# Psalms quoted in the New Testament



## nwink (Sep 28, 2011)

Does anyone know where I can get a list of all the Psalm verses quoted or specifically alluded to in the New Testament?


----------



## Phil D. (Sep 28, 2011)

Table of Old Testament quotes in the New Testament, in English translation

Actually this list will be more useful since it is Psalm specific http://www.jesuswalk.com/psalms/psalms-NT-quotations.htm


----------



## Pilgrim Standard (Sep 28, 2011)

Phil D. said:


> Table of Old Testament quotes in the New Testament, in English translation
> 
> Actually this list will be more useful since it is Psalm specific New Testament Quotations from the Psalms


Good Resource Phil... Thanks.


----------



## Jack K (Sep 28, 2011)

Yes, those are helpful links. Thanks.

To go beyond direct quotations, and include clear allusions, there simply is no resource like the incredible _Commentary on the New Testament Use of the Old Testament_. The Scripture index in the back would give you what you ask for and more. The list is massive.

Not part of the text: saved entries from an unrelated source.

/-- The slot word of an instruction; none for an event, which has no encoding. -/
def encode : Instr → Option W
  | .nop => some 0#32
  | .iadd f => some (f.toWord 0x01#6)
  | .isub f => some (f.toWord 0x02#6)
  | .imul f => some (f.toWord 0x03#6)
  | .imulh f => some (f.toWord 0x04#6)
  | .imulhu f => some (f.toWord 0x05#6)
  | .and f => some (f.toWord 0x06#6)
  | .or f => some (f.toWord 0x07#6)
  | .xor f => some (f.toWord 0x08#6)
  | .andn f => some (f.toWord 0x09#6)
  | .shl f => some (f.toWord 0x0A#6)
  | .shr f => some (f.toWord 0x0B#6)
  | .sra f => some (f.toWord 0x0C#6)
  | .rotl f => some (f.toWord 0x0D#6)
  | .min f => some (f.toWord 0x0E#6)
  | .max f => some (f.toWord 0x0F#6)
  | .minu f => some (f.toWord 0x10#6)
  | .maxu f => some (f.toWord 0x11#6)
  | .shadd1 f => some (f.toWord 0x12#6)
  | .shadd2 f => some (f.toWord 0x13#6)
  | .shadd3 f => some (f.toWord 0x14#6)
  | .clz f => some (f.toWord 0x15#6)
  | .popc f => some (f.toWord 0x16#6)
  | .mov f => some (f.toWord 0x17#6)
  | .sel f => some (f.toWord 0x18#6)
  | .iadds f => some (f.toWord 0x19#6)
  | .isubs f => some (f.toWord 0x1A#6)
  | .cmpeq f => some (f.toWord 0x20#6)
  | .cmpne f => some (f.toWord 0x21#6)
  | .cmplt f => some (f.toWord 0x22#6)
  | .cmple f => some (f.toWord 0x23#6)
  | .cmpltu f => some (f.toWord 0x24#6)
  | .cmpleu f => some (f.toWord 0x25#6)
  | .cmpbit f => some (f.toWord 0x26#6)
  | .mfc f => some (f.toWord 0x28#6)
  | .mtc f => some (f.toWord 0x29#6)
  | .mfp f => some (f.toWord 0x2A#6)
  | .mtp f => some (f.toWord 0x2B#6)
  | .mfb f => some (f.toWord 0x2C#6)
  | .mtb f => some (f.toWord 0x2D#6)
  | .mfq f => some (f.toWord 0x2E#6)
  | .mtq f => some (f.toWord 0x2F#6)
  | .mftask f => some (f.toWord 0x30#6)
  | .mttask f => some (f.toWord 0x31#6)
  | .trapi f => some (f.toWord 0x32#6)
  | .rft => some 0xCC000000#32
  | .br f => some (f.toWord 0x01#6)
  | .call f => some (f.toWord 0x02#6)
  | .bri f => some (f.toWord 0x03#6)
  | .calli f => some (f.toWord 0x04#6)
  | .ret f => some (f.toWord 0x05#6)
  | .loop f => some (f.toWord 0x06#6)
  | .linc f => some (f.toWord 0x07#6)
  | .lexit f => some (f.toWord 0x08#6)
  | .rot f => some (f.toWord 0x09#6)
  | .barr f => some (f.toWord 0x0A#6)
  | .bwait f => some (f.toWord 0x0B#6)
  | .bsync f => some (f.toWord 0x0C#6)
  | .phase f => some (f.toWord 0x0D#6)
  | .phaseRg f => some (f.toWord 0x0D#6)
  | .halt f => some (f.toWord 0x0E#6)
  | .vaddF32 f => some (f.toWord 0x01#6 0#1)
  | .vaddF16 f => some (f.toWord 0x02#6 0#1)
  | .vaddBf16 f => some (f.toWord 0x02#6 1#1)
  | .vsubF32 f => some (f.toWord 0x03#6 0#1)
  | .vsubF16 f => some (f.toWord 0x04#6 0#1)
  | .vsubBf16 f => some (f.toWord 0x04#6 1#1)
  | .vmulF32 f => some (f.toWord 0x05#6 0#1)
  | .vmulF16 f => some (f.toWord 0x06#6 0#1)
  | .vmulBf16 f => some (f.toWord 0x06#6 1#1)
  | .vfmaF32 f => some (f.toWord 0x07#6 0#1)
  | .vfmaF16 f => some (f.toWord 0x08#6 0#1)
  | .vfmaBf16 f => some (f.toWord 0x08#6 1#1)
  | .vminF32 f => some (f.toWord 0x09#6 0#1)
  | .vminF16 f => some (f.toWord 0x0A#6 0#1)
  | .vminBf16 f => some (f.toWord 0x0A#6 1#1)
  | .vmaxF32 f => some (f.toWord 0x0B#6 0#1)
  | .vmaxF16 f => some (f.toWord 0x0C#6 0#1)
  | .vmaxBf16 f => some (f.toWord 0x0C#6 1#1)
  | .viaddI32 f => some (f.toWord 0x0D#6)
  | .viaddI16 f => some (f.toWord 0x0E#6)
  | .viaddI8 f => some (f.toWord 0x0F#6)
  | .visubI32 f => some (f.toWord 0x10#6)
  | .visubI16 f => some (f.toWord 0x11#6)
  | .visubI8 f => some (f.toWord 0x12#6)
  | .vimulI32 f => some (f.toWord 0x13#6)
  | .vimulI16 f => some (f.toWord 0x14#6)
  | .vimulI8 f => some (f.toWord 0x15#6)
  | .viminI32 f => some (f.toWord 0x16#6 0#1)
  | .viminI16 f => some (f.toWord 0x17#6 0#1)
  | .viminI8 f => some (f.toWord 0x18#6 0#1)
  | .vimaxI32 f => some (f.toWord 0x19#6 0#1)
  | .vimaxI16 f => some (f.toWord 0x1A#6 0#1)
  | .vimaxI8 f => some (f.toWord 0x1B#6 0#1)
  | .vand f => some (f.toWord 0x1C#6 0#1)
  | .vor f => some (f.toWord 0x1D#6 0#1)
  | .vxor f => some (f.toWord 0x1E#6 0#1)
  | .vandn f => some (f.toWord 0x1F#6 0#1)
  | .vshl f => some (f.toWord 0x20#6 0#1)
  | .vshr f => some (f.toWord 0x21#6 0#1)
  | .vsra f => some (f.toWord 0x22#6 0#1)
  | .vsel f => some (f.toWord 0x23#6)
  | .vperm f => some (f.toWord 0x24#6 0#1)
  | .vbcst f => some (f.toWord 0x25#6 0#1)
  | .vredAddF32 f => some (f.toWord 0x26#6 0#6)
  | .vredMaxF32 f => some (f.toWord 0x26#6 1#6)
  | .vredMinF32 f => some (f.toWord 0x26#6 2#6)
  | .vredAddI32 f => some (f.toWord 0x26#6 3#6)
  | .vredMaxI32 f => some (f.toWord 0x26#6 4#6)
  | .vredMinI32 f => some (f.toWord 0x26#6 5#6)
  | .vexp2 f => some (f.toWord 0x27#6 0#6)
  | .vlog2 f => some (f.toWord 0x27#6 1#6)
  | .vrcp f => some (f.toWord 0x27#6 2#6)
  | .vrsq f => some (f.toWord 0x27#6 3#6)
  | .vflg f => some (f.toWord 0x28#6)
  | .vmov f => some (f.toWord 0x29#6 0#6)
  | .vcvt f => some (f.toWord 0x2A#6)
  | .vcvts f => some (f.toWord 0x2B#6)
  | .vbmax f => some (f.toWord 0x2C#6)
  | .vbcvt f => some (f.toWord 0x2D#6)
  | .vqdual f => some (f.toWord 0x2E#6)
  | .vdq f => some (f.toWord 0x2F#6)
  | .vstr f => some (f.toWord 0x30#6)
  | .vstw f => some (f.toWord 0x31#6)
  | .vfcmpeq f => some (f.toWord 0x32#6)
  | .vfcmpne f => some (f.toWord 0x33#6)
  | .vfcmplt f => some (f.toWord 0x34#6)
  | .vfcmple f => some (f.toWord 0x35#6)
  | .vfcmpun f => some (f.toWord 0x36#6)
  | .vicmpeq f => some (f.toWord 0x37#6)
  | .vicmpne f => some (f.toWord 0x38#6)
  | .vicmplt f => some (f.toWord 0x39#6)
  | .vicmple f => some (f.toWord 0x3A#6)
  | .vicmpltu f => some (f.toWord 0x3B#6)
  | .vicmpleu f => some (f.toWord 0x3C#6)
  | .mldw f => some (f.toWord 0x01#6)
  | .mldwb f => some (f.toWord 0x02#6)
  | .mswap f => some (f.toWord 0x03#6)
  | .mstream f => some (f.toWord 0x04#6)
  | .mstreamb f => some (f.toWord 0x05#6)
  | .mclr f => some (f.toWord 0x06#6)
  | .msetp f => some (f.toWord 0x07#6)
  | .mdrain f => some (f.toWord 0x08#6)
  | .mflg f => some (f.toWord 0x09#6)
  | .mclrf f => some (f.toWord 0x0A#6)
  | .ldw f => some (f.toWord 0x01#6)
  | .ldwReg f => some (f.toWord 0x01#6)
  | .ldh f => some (f.toWord 0x02#6)
  | .ldhReg f => some (f.toWord 0x02#6)
  | .ldhu f => some (f.toWord 0x03#6)
  | .ldhuReg f => some (f.toWord 0x03#6)
  | .ldb f => some (f.toWord 0x04#6)
  | .ldbReg f => some (f.toWord 0x04#6)
  | .ldbu f => some (f.toWord 0x05#6)
  | .ldbuReg f => some (f.toWord 0x05#6)
  | .stw f => some (f.toWord 0x06#6)
  | .stwReg f => some (f.toWord 0x06#6)
  | .sth f => some (f.toWord 0x07#6)
  | .sthReg f => some (f.toWord 0x07#6)
  | .stb f => some (f.toWord 0x08#6)
  | .stbReg f => some (f.toWord 0x08#6)
  | .vldV0 f => some (f.toWord 0x09#6)
  | .vldV0Reg f => some (f.toWord 0x09#6)
  | .vldV1 f => some (f.toWord 0x0A#6)
  | .vldV1Reg f => some (f.toWord 0x0A#6)
  | .vstV0 f => some (f.toWord 0x0B#6)
  | .vstV0Reg f => some (f.toWord 0x0B#6)
  | .vstV1 f => some (f.toWord 0x0C#6)
  | .vstV1Reg f => some (f.toWord 0x0C#6)
  | .vgthV0 f => some (f.toWord 0x0D#6)
  | .vgthV1 f => some (f.toWord 0x0E#6)
  | .vsctV0 f => some (f.toWord 0x0F#6)
  | .vsctV1 f => some (f.toWord 0x10#6)
  | .qpushV0 f => some (f.toWord 0x11#6)
  | .qpushV1 f => some (f.toWord 0x12#6)
  | .qpopV0 f => some (f.toWord 0x13#6)
  | .qpopV1 f => some (f.toWord 0x14#6)
  | .spadd f => some (f.toWord 0x15#6)
  | .spaddReg f => some (f.toWord 0x15#6)
  | .spmax f => some (f.toWord 0x16#6)
  | .spmaxReg f => some (f.toWord 0x16#6)
  | .spswp f => some (f.toWord 0x17#6)
  | .spswpReg f => some (f.toWord 0x17#6)
  | .cpyld f => some (f.toWord 0x01#6)
  | .cpygo f => some (f.toWord 0x02#6)
  | .cpystat f => some (f.toWord 0x03#6)
  | .vbcpySs f => some (f.toWord 0x08#6 0#3)
  | .vbcpyBs f => some (f.toWord 0x08#6 1#3)
  | .vbcpySb f => some (f.toWord 0x08#6 2#3)
  | .wbzero f => some (f.toWord 0x09#6 0#3)
  | .wbcopy f => some (f.toWord 0x0A#6 0#3)
  | .wbcmp f => some (f.toWord 0x0B#6 0#3)
  | .wbfence f => some (f.toWord 0x0C#6)
  | .lupd f => some (f.toWord 0x0D#6 0#3)
  | .wbtag f => some (f.toWord 0x0E#6 0#3)
  | .tload f => some (f.toWord 0x10#6 0#3)
  | .tstore f => some (f.toWord 0x11#6 0#3)
  | .tloadz f => some (f.toWord 0x12#6 0#3)
  | .gacq f => some (f.toWord 0x13#6 0#3)
  | .gacqX f => some (f.toWord 0x13#6 1#3)
  | .gacqS f => some (f.toWord 0x13#6 2#3)
  | .grel f => some (f.toWord 0x14#6 0#3)
  | .grelX f => some (f.toWord 0x14#6 1#3)
  | .grelS f => some (f.toWord 0x14#6 2#3)
  | .fadd f => some (f.toWord 0x15#6 0#3)
  | .fcas f => some (f.toWord 0x15#6 1#3)
  | .fswap f => some (f.toWord 0x15#6 2#3)
  | .nmsadd f => some (f.toWord 0x16#6 0#3)
  | .nmsgd f => some (f.toWord 0x16#6 1#3)
  | .nmzero f => some (f.toWord 0x16#6 2#3)
  | .nmcopy f => some (f.toWord 0x16#6 3#3)
  | .nmcmp f => some (f.toWord 0x16#6 4#3)
  | .nmfence f => some (f.toWord 0x17#6 0#3)
  | .bkalloc f => some (f.toWord 0x18#6 0#3)
  | .bkxlat f => some (f.toWord 0x18#6 1#3)
  | .bkshare f => some (f.toWord 0x18#6 2#3)
  | .bkfree f => some (f.toWord 0x18#6 3#3)
  | .bkload f => some (f.toWord 0x19#6 0#3)
  | .bkstore f => some (f.toWord 0x1A#6 0#3)
  | .fstat f => some (f.toWord 0x1B#6)
  | .collAr f => some (f.toWord 0x20#6 0#3)
  | .collRs f => some (f.toWord 0x20#6 1#3)
  | .collAg f => some (f.toWord 0x20#6 2#3)
  | .collBc f => some (f.toWord 0x20#6 3#3)
  | .ccancel f => some (f.toWord 0x21#6 0#3)
  | .cstat f => some (f.toWord 0x22#6)
  | .cpld f => some (f.toWord 0x30#6 0#3)
  | .xsend f => some (f.toWord 0x01#6)
  | .xrecv f => some (f.toWord 0x02#6)
  | .xfwd f => some (f.toWord 0x03#6)
  | .fsend f => some (f.toWord 0x04#6)
  | .frecv f => some (f.toWord 0x05#6)
  | .resultVisible => none
  | .c0WriteApplied => none
  | .vbcvtLateRead => none
  | .rollback => none
  | .serviceHandlerEntry => none
  | .bank0Resume => none
  | .checkpointCommit => none
  | .dataError => none
  | .rerunCompare => none
  | .loopBack => none
  | .arrivalPropagate => none
  | .barrierComplete => none
  | .streamVectorBegin => none
  | .lineSumAdd => none
  | .streamRetire => none
  | .planeRowWrite => none
  | .planeLoadComplete => none
  | .tileOpComplete => none
  | .drainRowWrite => none
  | .drainComplete => none
  | .busBeat => none
  | .busCopyRequest => none
  | .copyStart => none
  | .copyBeat => none
  | .copyComplete => none
  | .copyRestart => none
  | .multicastLand => none
  | .vbSlotsTakeEffect => none
  | .cpldComplete => none
  | .tvmapUpdate => none
  | .bankOpStart => none
  | .lupdGradientBeat => none
  | .lupdRowUpdate => none
  | .bankOpEnd => none
  | .wbfenceRelease => none
  | .busWireFailure => none
  | .busWireRepairStart => none
  | .busWireRepairEnd => none
  | .phaseArrival => none
  | .boundaryComplete => none
  | .phaseCounterAdvance => none
  | .superstepStart => none
  | .emptyBoundary => none
  | .stragglerDeadline => none
  | .stragglerStopComplete => none
  | .meshFlitDepart => none
  | .meshFlitArrive => none
  | .farRequestSend => none
  | .tileTransferComplete => none
  | .taggedStoreAtGuard => none
  | .gacqAtGuard => none
  | .grelAtGuard => none
  | .atomicAtMemory => none
  | .dupCopyAck => none
  | .nmCommandAtNmu => none
  | .nmLineStep => none
  | .nmCommandComplete => none
  | .nmfenceComplete => none
  | .brambleDirectoryOp => none
  | .brambleComplete => none
  | .blockReturnToPool => none
  | .tloadzComplete => none
  | .segmentMoveComplete => none
  | .deviceCheckpointStart => none
  | .deviceCheckpointCommit => none
  | .registerWrite => none
  | .ownClaim => none
  | .ownBeat => none
  | .denyClear => none
  | .ownerLeaseExpiry => none
  | .handoverWindowExpiry => none
  | .submit => none
  | .preempt => none
  | .resume => none
  | .discard => none
  | .hgacq => none
  | .hgrel => none
  | .gfree => none
  | .logread => none
  | .ckpt => none
  | .restore => none
  | .bkpool => none
  | .handover => none
  | .attest => none
  | .unknownCommand => none
  | .powerOnReset => none
  | .packageReset => none
  | .bootComplete => none
  | .firmwareWrite => none
  | .thermalThrottle => none
  | .thermalTrip => none
  | .podBoot => none
  | .linkFlitDelivery => none
  | .linkDown => none
  | .linkTraining => none
  | .fabricFlitDepart => none
  | .fabricFlitArrive => none
  | .creditReturn => none
  | .remoteMemoryHop => none
  | .channelMessageReceive => none
  | .channelRetransmit => none
  | .collRequestAtPrimary => none
  | .grantReceived => none
  | .collectiveStart => none
  | .collectiveComplete => none
  | .cancelAtPrimary => none
  | .voidCollectiveComplete => none
  | .heartbeat => none
  | .failover => none
  | .collectRequest => none
  | .numberingResume => none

Of course, that doesn't help if you don't have the book and need it _now._ And aquiring the book will set you back some serious change. But as a long-term investment I highly recommend it. It's one of my most used reference works.


----------



## bug (Sep 29, 2011)

Get Logos if you can afford it, the bible study edition contains this resource "Old Testament Quotes in the New Testament (HCSB)"


----------



## TexanRose (Sep 30, 2011)

There is also a list in the back of the RPCNA Psalter, "The Book of Psalms for Singing."


----------